Before the Olympics, when Li was still using his own car, he was deliberately rammed by a police vehicle as he drove his eight-year-old to school. On 1 August, his first day of being compulsorily chauffeured, a not-so-bashful Sergeant Chen beat him up and threw him to the ground for initially refusing to travel in the police transport. And these tactics have worked, in a way.
"My experiences have made me more cautious," admits Li. "I understand that they could do anything. I regret now that I fought back against the cops because I got hurt." But for someone under constant police surveillance and routine police harassment, he still looks remarkably perky.

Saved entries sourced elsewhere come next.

/-- R151: the formula and the table of start-of-frame gains and of the gains after 79 decrements; every count
above 6 that the register holds (at most 255, log 4) gives a negative gain. -/
def Obligations.GainTableBits : Prop :=
  (∀ n, 1 ≤ n → (gain0 n : FP) = fsub (fp 1) (fmul (fp (n - 1 : Nat)) attenFac)) ∧
  [1, 2, 3, 4, 5, 6, 7, 8].map (gain0 (F := Params.standard.fpFormat)) =
    [0x3F800000#32, 0x3F4CCCCD#32, 0x3F19999A#32, 0x3ECCCCCC#32, 0x3E4CCCCC#32, 0x00000000#32, 0xBE4CCCD0#32,
      0xBECCCCCC#32] ∧
  [1, 2, 3, 4, 5].map (fun n => (gainAt n 79 : FP)) =
    [0x3F4D70A7#32, 0x3F1A3D74#32, 0x3ECE1482#32, 0x3E4F5C34#32, 0x3B23D8DA#32] ∧
  (∀ n, n < 256 → 7 ≤ n → flt (gain0 n : FP) (fp 0) = true)

/-- R155: the gain falls from one erasure number to the next at the same offset, falls inside a frame, and is
smallest, and still positive, at the last offset of erasure number 5. -/
def Obligations.GainFallsMonotonically : Prop :=
  (∀ n, n < 5 → 1 ≤ n → ∀ i, i < 80 → flt (gainAt (n + 1) i : FP) (gainAt n i) = true) ∧
    (∀ n, n < 6 → 1 ≤ n → ∀ i, i < 79 → flt (gainAt n (i + 1) : FP) (gainAt n i) = true) ∧
    (∀ n, n < 6 → 1 ≤ n → ∀ i, i < 80 → fge (gainAt n i : FP) (gainAt 5 79) = true) ∧
    (gainAt 5 79 : FP) = 0x3B23D8DA#32 ∧ flt (fp 0 : FP) (gainAt 5 79) = true

/-- R92: `narrow` saturates, rounds toward zero and gives 0 for a NaN. -/
def Obligations.NarrowSaturatesAndTruncates : Prop :=
  ∀ t : FP,
    (Fp.isNaN t = true → narrow t = 0#16) ∧
    (flt satHi t = true → narrow t = 32767#16) ∧
    (flt t satLo = true → narrow t = BitVec.ofInt 16 (-32768)) ∧
    (Fp.isNaN t = false → flt satHi t = false → flt t satLo = false →
      ∃ k : Int, Fp.toInt? t = some k ∧ -32768 ≤ k ∧ k ≤ 32767 ∧ (narrow t).toInt = k)

/-- R91, R92: every sample is held exactly, so narrowing gives it back. -/
def Obligations.NarrowUndoesWiden : Prop := ∀ x : Sample, narrow (widen x : FP) = x

/-- R95: a cross-fade of one sample is the left sample. -/
def Obligations.BlendOfOneSampleIsTheLeft : Prop := ∀ l r : Sample, blendS Params.standard.fpFormat [l] [r] 1 = [l]

/-! ### Whole runs and whole commands -/

/-- R144, R143: with no loss, the delayed stream is the input after 30 zeros, and the raw frames are the input. -/
def Obligations.DelayIsExactlyThirtySamples : Prop :=
  ∀ frames : List Block, (∀ f ∈ frames, f.length = 80) →
    let s : State := { State.reset with inbox := traceInputs (frames.map TraceLine.accept) }
    ((responses frames.length s).map (fun r => r.frame)).flatten =
        (List.replicate 30 0#16 ++ frames.flatten).take (80 * frames.length) ∧
      (responses frames.length s).map (fun r => r.raw) = frames

/-- R35, U24, U26: nothing a command does can be told from what the working registers or the response buses
held before it. -/
def Obligations.WorkingRegistersAreUnobservable : Prop :=
  ∀ (s : State) (i : Instr) (w : Work Params.standard) (r : Response),
    ((∃ frame, i = .accept frame ∧ frame.length = 80) ∨ i = .conceal ∨ i = .construct ∨ i = .reserved) →
    s.work.wf = true → w.wf = true → exec i { s with work := w, rsp := r } = exec i s

/-- R14, R170, R172 to R177: a frame command is its branch's micro-operations run one after another, then
COMMIT_AND_OUT with the new count and branch, then the response. The count stops at 255 because `W_EC` is 8 in
this model (log 4). -/
def Obligations.FrameCommandsAreTheirMicroOperations : Prop :=
  ∀ s : State, Inv s → s.fault = .none →
    (∃ u v, runMicros (microProgram (concealBranch s.erasureCount)) (branchStart (concealBranch s.erasureCount) s) =
          .next u ∧
        exec .commitAndOut
          { u with erasureCount := min (s.erasureCount + 1) 255, lastBranch := concealBranch s.erasureCount } =
            .next v ∧
        exec .conceal s = .next (respond v)) ∧
    (∀ frame : Block, frame.length = 80 →
      ∃ u v, runMicros (microProgram (acceptBranch s.erasureCount))
            (branchStart (acceptBranch s.erasureCount) (s.setObuf frame)) = .next u ∧
          exec .commitAndOut { u with erasureCount := 0, lastBranch := acceptBranch s.erasureCount } = .next v ∧
          exec (.accept frame) s = .next (respond v))

/-- R80, R81: what a trace stands for. -/
def Obligations.TracePseudoCommands : Prop :=
  ∀ (frame : Block) (k : Nat) (line : TraceLine),
    (TraceLine.processLost frame).inputs = TraceLine.conceal.inputs ∧
    (TraceLine.processGood frame).inputs = (TraceLine.accept frame).inputs ∧
    TraceLine.reset.inputs = [.rst] ∧
    TraceLine.conceal.inputs = [.command 1#1282] ∧ TraceLine.construct.inputs = [.command 2#1282] ∧
    TraceLine.reserved.inputs = [.command 3#1282] ∧
    (TraceLine.times k line).inputs = (List.replicate k line.inputs).flatten

/-- R71, R73, R241: a command accepted by an IDLE block is answered in the same step, a step without a command
gives a response only when an `InvariantFault` is entered, and every response carries the STATUS of the state
after it. That such a fault's code is the one recorded on a block that holds a fault already is the model's choice
(log 22). -/
def Obligations.EveryAcceptedCommandIsAnswered : Prop :=
  (∀ (s : State) (w : CommandWord) (rest : List HostInput), s.phase = 0#4 → s.inbox = .command w :: rest →
    ∃ t, step s = .next t ∧ t.rsp.valid = true ∧ t.rsp.status = statusWord t ∧ t.inbox = rest ∧ t.phase = 0#4) ∧
  (∀ s t : State, step s = .next t → t.rsp.valid = true →
    t.rsp.status = statusWord t ∧
      ((s.phase = 0#4 ∧ ∃ w rest, s.inbox = .command w :: rest) ∨ t.fault = .invariant))

/-- R52, R72, R70, R73, R33, R71, R231: a frame bus carries sample `i` in bits 16i+15..16i, and the outputs show the
state: `cmd_ready` is 1 exactly when the sequencer is IDLE and no `rst` is presented. After a command `rsp_valid` 1
stands beside `cmd_ready` 1, although R71 raises `cmd_ready` in the cycle after: the response is that of the step that
led to the state, and `cmd_ready` that of the cycle in which the next step begins (DEDUCED, log 17). -/
def Obligations.OutputPortsShowTheState : Prop :=
  (∀ b : Block, b.length = 80 → ∀ i, i < 80 → b[i]? = some ((frameBus b).extractLsb' (16 * i) 16)) ∧
  ∀ s : State,
    (ports s).rspFrame = frameBus s.rsp.frame ∧ (ports s).rspRaw = frameBus s.rsp.raw ∧
    (ports s).rspValid = s.rsp.valid ∧ (ports s).rspStatus = s.rsp.status ∧ (ports s).status = statusWord s ∧
    ((ports s).cmdReady = true ↔ s.phase = 0#4 ∧ ∀ rest, s.inbox ≠ .rst :: rest)
end

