theorem prime_eq (period : Nat) (s : StateOf P) :
    prime period s =
      .ok { s with win := ⟨some period, some (period / 4), some period, some (390 - period), some 0⟩,
                   primed := true } := rfl

theorem scale_eq (s : StateOf P) :
    scale s = .ok { s with work := { s.work with obuf := scaleBlock (gain0 (F := P.fpFormat) s.erasureCount) s.work.obuf,
                                                 g := decremented (gain0 s.erasureCount) s.work.obuf.length } } := rfl

theorem commitAndOut_eq (s : StateOf P) : commitAndOut s = .ok (delayOut (commit s)) := rfl

theorem widenHistory_inside {s : StateOf P} (hm : s.mem.wf = true) :
    widenHistory s = .ok (s.setPitchBuffer (s.mem.history.map widen)) := by
  obtain ⟨h1, h2, -⟩ := (Memory.wf_iff _).1 hm
  have hr : memRead .history s.mem.history 0 390 = .ok s.mem.history := by
    rw [memRead_inside (by omega)]; simp [← h1]
  have hw : memWrite .pitchBuffer s.mem.pitchBuffer 0 (s.mem.history.map widen) =
      .ok (s.mem.history.map widen) := by
    rw [memWrite_inside (by simp; omega)]
    simp [List.drop_eq_nil_of_le, h1, h2]
  simp only [widenHistory, Config.historyLen, hr, hw, bind, Except.bind, pure, Except.pure]

/-! ### The sums of the search (R112, R113) -/

theorem everySecond_get {α : Type} : ∀ (xs : List α) (k : Nat), (everySecond xs)[k]? = xs[2 * k]?
  | [], k => by simp [everySecond]
  | [x], k => by cases k <;> simp [everySecond]
  | x :: y :: rest, k => by
    cases k with
    | zero => simp [everySecond]
    | succ k => rw [everySecond, List.getElem?_cons_succ, everySecond_get rest k, Nat.mul_succ]; rfl

/-- A sum of products is the fold over the index that R112 writes. -/
theorem sumProducts_eq {n : Nat} {xs ys : List (FpOf F)} {x y : Nat → FpOf F}
    (hx : ∀ i, i < n → xs[i]? = some (x i)) (hy : ∀ i, i < n → ys[i]? = some (y i)) (hn : xs[n]? = none) :
    sumProducts xs ys = (List.range n).foldl (fun acc i => fadd acc (fmul (x i) (y i))) fzero := by
  have hz : xs.zip ys = (List.range n).map (fun i => (x i, y i)) := by
    apply List.ext_getElem?
    intro i
    rw [List.getElem?_map, List.zip, List.getElem?_zipWith]
    by_cases h : i < n
    · simp [hx i h, hy i h, h]
    · have h1 : xs[i]? = none := by rw [List.getElem?_eq_none_iff] at hn ⊢; omega
      simp [h1, h]
  rw [sumProducts, hz, List.foldl_map]

theorem lagWindow_get (ref : List (FpOf F)) (j k : Nat) :
    (lagWindow ref j)[k]? = if k < 160 then ref[j + k]? else none := by
  rw [lagWindow, List.getElem?_take, List.getElem?_drop]

theorem referenceOf_get (s : StateOf P) {k : Nat} (h : k < 280) :
    (referenceOf s)[k]? = s.mem.pitchBuffer[110 + k]? := by
  rw [referenceOf, List.getElem?_take, if_pos h, List.getElem?_drop]

theorem targetOf_get (s : StateOf P) {k : Nat} (h : k < 160) :
    (targetOf s)[k]? = s.mem.pitchBuffer[230 + k]? := by
  rw [targetOf, List.getElem?_take, if_pos h, List.getElem?_drop]

/-! ### The search (R115, R117) -/

/-- What a stage of the search leaves alone (R35): the buffers, the saved cursor and the gain. -/
structure SearchKeeps (w w' : Work P) : Prop where
  obuf : w'.obuf = w.obuf
  tmp : w'.tmp = w.tmp
  synth : w'.synth = w.synth
  saveCursor : w'.saveCursor = w.saveCursor
  g : w'.g = w.g

theorem SearchKeeps.refl (w : Work P) : SearchKeeps w w := ⟨rfl, rfl, rfl, rfl, rfl⟩

theorem SearchKeeps.trans {a b c : Work P} (h1 : SearchKeeps a b) (h2 : SearchKeeps b c) : SearchKeeps a c :=
  ⟨h2.obuf.trans h1.obuf, h2.tmp.trans h1.tmp, h2.synth.trans h1.synth, h2.saveCursor.trans h1.saveCursor,
   h2.g.trans h1.g⟩

theorem searchStart_keeps (w : Work P) (lag : Nat) (c e : FP P) : SearchKeeps w (searchStart w lag c e) :=
  ⟨rfl, rfl, rfl, rfl, rfl⟩

theorem searchStep_keeps (b : FP P → FP P → Bool) (w : Work P) (lag : Nat) (c e : FP P) :
    SearchKeeps w (searchStep b w lag c e) := by
  unfold searchStep; split <;> exact ⟨rfl, rfl, rfl, rfl, rfl⟩

/-- The best lag after a candidate is the one before it or the candidate. -/
theorem searchStep_bestLag (b : FP P → FP P → Bool) (w : Work P) (lag : Nat) (c e : FP P) :
    (searchStep b w lag c e).bestLag = w.bestLag ∨ (searchStep b w lag c e).bestLag = lag := by
  unfold searchStep; split
  · exact .inr rfl
  · exact .inl rfl

theorem searchFold_keeps (b : FP P → FP P → Bool) (c : Nat → FP P) (e : FP P → Nat → FP P) (lags : List Nat) (w : Work P) :
    SearchKeeps w (lags.foldl (fun w j => searchStep b w j (c j) (e w.energy j)) w) := by
  induction lags generalizing w with
  | nil => exact SearchKeeps.refl w
  | cons j lags ih => exact (searchStep_keeps ..).trans (ih _)

theorem searchFold_bestLag (b : FP P → FP P → Bool) (c : Nat → FP P) (e : FP P → Nat → FP P) (lags : List Nat) (w : Work P) :
    (lags.foldl (fun w j => searchStep b w j (c j) (e w.energy j)) w).bestLag = w.bestLag ∨
      (lags.foldl (fun w j => searchStep b w j (c j) (e w.energy j)) w).bestLag ∈ lags := by
  induction lags generalizing w with
  | nil => exact .inl rfl
  | cons j lags ih =>
    rcases ih (searchStep b w j (c j) (e w.energy j)) with h | h
    · rcases searchStep_bestLag b w j (c j) (e w.energy j) with h' | h'
      · exact .inl (h.trans h')
      · exact .inr (by rw [List.foldl_cons, h, h']; exact List.mem_cons_self)
    · exact .inr (List.mem_cons_of_mem _ h)

theorem coarseSearch_keeps (ref tgt : List (FP P)) (w : Work P) : SearchKeeps w (coarseSearch ref tgt w) :=
  (searchStart_keeps ..).trans (searchFold_keeps _ (corrCoarse ref tgt) (energyCoarseStep P.coarseEnter ref) _ _)

/-- The coarse winner is one of the 41 candidates (R115). -/
theorem coarseSearch_bestLag (ref tgt : List (FP P)) (w : Work P) :
    (coarseSearch ref tgt w).bestLag % 2 = 0 ∧ (coarseSearch ref tgt w).bestLag ≤ 80 := by
  have h := searchFold_bestLag fge (corrCoarse ref tgt) (energyCoarseStep P.coarseEnter ref) coarseLags
    (searchStart w 0 (corrCoarse ref tgt 0) (energyCoarseInit ref))
  have hl : ∀ j ∈ coarseLags, j % 2 = 0 ∧ j ≤ 80 := by decide
  rcases h with h | h
  · change (coarseSearch ref tgt w).bestLag = 0 at h
    rw [h]; decide
  · exact hl _ h

theorem fineSearch_keeps (ref tgt : List (FP P)) (lo hi : Nat) (w : Work P) :
    SearchKeeps w (fineSearch ref tgt lo hi w) :=
  SearchKeeps.trans (b := { w with lo := lo, hi := hi }) ⟨rfl, rfl, rfl, rfl, rfl⟩
    ((searchStart_keeps ..).trans (searchFold_keeps _ (corrFine ref tgt) (energyFineStep ref) _ _))

/-- The fine winner is one of the candidates from `lo` to `hi` (R117). -/
theorem fineSearch_bestLag (ref tgt : List (FP P)) {lo hi : Nat} (h : lo ≤ hi) (w : Work P) :
    lo ≤ (fineSearch ref tgt lo hi w).bestLag ∧ (fineSearch ref tgt lo hi w).bestLag ≤ hi := by
  have hb := searchFold_bestLag (fun a b => flt b a) (corrFine ref tgt) (energyFineStep ref)
    (List.range' (lo + 1) (hi - lo))
    (searchStart { w with lo := lo, hi := hi } lo (corrFine ref tgt lo) (energyFineInit ref lo))
  rcases hb with hb | hb
  · change (fineSearch ref tgt lo hi w).bestLag = lo at hb
    omega
  · change (fineSearch ref tgt lo hi w).bestLag ∈ _ at hb
    simp only [List.mem_range'_1] at hb
    omega

theorem readReference_inside {s : StateOf P} (hm : s.mem.wf = true) : readReference s = .ok (referenceOf s) := by
  obtain ⟨-, h2, -⟩ := (Memory.wf_iff _).1 hm
  exact memReadBelow_inside (by decide) (by rw [h2])

theorem readTarget_inside {s : StateOf P} (hm : s.mem.wf = true) : readTarget s = .ok (targetOf s) := by
  obtain ⟨-, h2, -⟩ := (Memory.wf_iff _).1 hm
  exact memReadBelow_inside (by decide) (by rw [h2])

theorem findpitchCoarse_inside {s : StateOf P} (hm : s.mem.wf = true) :
    findpitchCoarse s = .ok { s with work := coarseSearch (referenceOf s) (targetOf s) s.work } := by
  simp only [findpitchCoarse, readReference_inside hm, readTarget_inside hm, bind, Except.bind, pure, Except.pure]

/-- The samples the fine stage starts from exist for every lag a coarse stage leaves (R122). -/
theorem readFineStart_inside {s : StateOf P} (hm : s.mem.wf = true) {lo : Nat} (h : lo ≤ 120) :
    ∃ xs, readFineStart lo s = .ok xs := by
  obtain ⟨-, h2, -⟩ := (Memory.wf_iff _).1 hm
  exact ⟨_, memRead_inside (by rw [h2]; show 390 - 280 + lo + 160 ≤ 390; omega)⟩

theorem findpitchFine_inside {s : StateOf P} (hm : s.mem.wf = true) (hb : s.work.bestLag ≤ 80) :
    findpitchFine s =
      .ok { s with work := fineSearch (referenceOf s) (targetOf s) (s.work.bestLag - 1)
                             (min (s.work.bestLag + 1) 80) s.work } := by
  obtain ⟨xs, hx⟩ := readFineStart_inside hm (show s.work.bestLag - (Config.nDec - 1) ≤ 120 by omega)
  simp only [findpitchFine, readReference_inside hm, readTarget_inside hm, hx, bind, Except.bind, pure, Except.pure]
  rfl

Why is he so cheerful? "I'm cheerful because God tells me to be cheerful," he says. Li is one of Beijing's 100,000 Christians, something that is central to his philosophy and outlook. He is a believer. "The Bible says that if you ask for justice, justice will come sooner."
Was it a risk meeting a foreigner? "We live in a global village, what's wrong with one of the villagers meeting another?" he deadpans. Will there be consequences? "That's for them [the authorities] to decide." In fact, as the abashed reaction of his minders shows, his meetings with foreigners probably confer a measure of protection.
In line with its economic growth and development, China has been modernising its courts, opening dozens of new law schools and training thousands of new lawyers. Most have obeyed the orders of the vice-minister of justice that "lawyers must support the leadership of the [Communist] Party at all times".
But not all. As with other things about the new China, a Pandora's box may have been opened. For the moment, as Li admits, the state holds most of the cards. There is no real separation between it and the legal system. "The institutional injustice, the framework, remains," he says. "Everything is decided by the Party."
Time will tell whether Li and his colleagues are mere gadflies in an apparatus of still effectively complete state control or whether they are the first buds of an independent court system. Li, of course, is an optimist.
Li Heping, and the others like him, are, in one sense, very rare exceptions to the general rule of a cowed legal profession. In another sense, they are rather typical of this country - one more small group pushing and prodding at the limits of repression, skating quite consciously on thin ice and sometimes falling through.